1. [Descriptive Statistics for each movie type] Using Minitab, the Descriptive Statistics for Total U.S. Gross ($ Millions) by Type are:

|TYPE |N |Mean |StDev |Minimum |Median |Maximum |
|Best Picture |10 |202.6 |164.6 |55.3 |152 |600.8 |
|Biggest Gross |14 |320.4 |75.4 |234.8 |307.7 |461 |
|Series |14 |327.7 |59.9 |249.5 |313.5 |436.7 |
|Sundance |11 |9.01 |6.8 |1.28 |7.27 |21.47 |
|TOTAL |49 |228.6 |155.3 |1.28 |262 |600.8 |

2. [Examine and compare the descriptive statistics]

The means of the movie types range from about $9 million (Sundance films) to almost $330 million (sequel films). Best picture films are close behind, with a mean of $320 million. Although the biggest gross and sequels have the largest means, the standard deviation for the best picture films is substantially larger than the standard deviations of either type. The Sundance films have the smallest standard deviation.

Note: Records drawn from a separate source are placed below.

-- ==== Sys2Proof/Laws/Encoding.lean ====
section
/-! SUPPORT. The fields of an encoded word: what the decoder reads from the encoder's number. -/

set_option linter.unusedVariables false

namespace Sys2Proof

theorem fld_low (x k lo n m : Nat) (hl : lo + n ≤ m) : fld (x + 2 ^ m * k) lo n = fld x lo n := by
  obtain ⟨j, rfl⟩ := Nat.exists_eq_add_of_le hl
  have e : x + 2 ^ (lo + n + j) * k = x + 2 ^ lo * (2 ^ n * (2 ^ j * k)) := by
    simp only [Nat.pow_add, Nat.mul_assoc]
  rw [e, fld, Nat.add_mul_div_left _ _ (Nat.two_pow_pos lo), Nat.add_mul_mod_self_left, fld]

/-- A field of the operand area (03 R38). -/
theorem fld_area (s : Nat) (h : Hdr) (op area lo n : Nat) (hl : lo + n ≤ 20) :
    fld (encWord s h op area) lo n = fld area lo n := by
  have e : encWord s h op area = area + 2 ^ 20 * (s * 2048 + bit h.e * 1024 + h.g * 128 + op) := by
    simp only [encWord]; omega
  rw [e, fld_low _ _ _ _ _ hl]

/-- S, E, G and OP of an encoded word select the decoder's map, header and arm (03 R38). -/
theorem decodeWord_enc (s : Nat) (h : Hdr) (op area lit : Nat) (hs : s < 2) (hg : h.g < 8) (ho : op < 128)
    (ha : area < 1048576) :
    decodeWord (encWord s h op area) lit =
      if s = 0 then decodeLane h (encWord s h op area) lit op else decodeUni h (encWord s h op area) lit op := by
  have hb : bit h.e < 2 := by cases h.e <;> decide
  have h1 : fld (encWord s h op area) 30 1 = bit h.e := by simp only [fld, encWord]; omega
  have h2 : fld (encWord s h op area) 27 3 = h.g := by simp only [fld, encWord]; omega
  have h3 : fld (encWord s h op area) 31 1 = s := by simp only [fld, encWord]; omega
  have h4 : fld (encWord s h op area) 20 7 = op := by simp only [fld, encWord]; omega
  have h5 : (bit h.e == 1) = h.e := by cases h.e <;> rfl
  simp only [decodeWord, h1, h2, h3, h4, h5]

theorem encWord_lt (s : Nat) (h : Hdr) (op area : Nat) (hs : s < 2) (hg : h.g < 8) (ho : op < 128)
    (ha : area < 1048576) : encWord s h op area < 2 ^ 32 := by
  have hb : bit h.e < 2 := by cases h.e <;> decide
  simp only [encWord]; omega

theorem sub_some {α : Type} (a : α) (e : DecodeError) (f : α → Except DecodeError Instr) :
    sub (some a) e f = f a := rfl
theorem need_true (e : DecodeError) (r : Except DecodeError Instr) : need true e r = r := rfl
theorem bit_eq_one (b : Bool) : (bit b == 1) = b := by cases b <;> rfl
theorem bit_lt (b : Bool) : bit b < 2 := by cases b <;> decide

It is clear that the biggest gross movies should have a large mean, and it is not surprising that Sundance films, which are often critically acclaimed but may not be attractive to large portions of the population, have a very small mean in comparison. It is interesting that the best picture films have such a large variation, indicating that some films chosen for this honor do have widespread appeal and therefore a large gross, while others are films praised for their artistic quality and less for their box office appeal.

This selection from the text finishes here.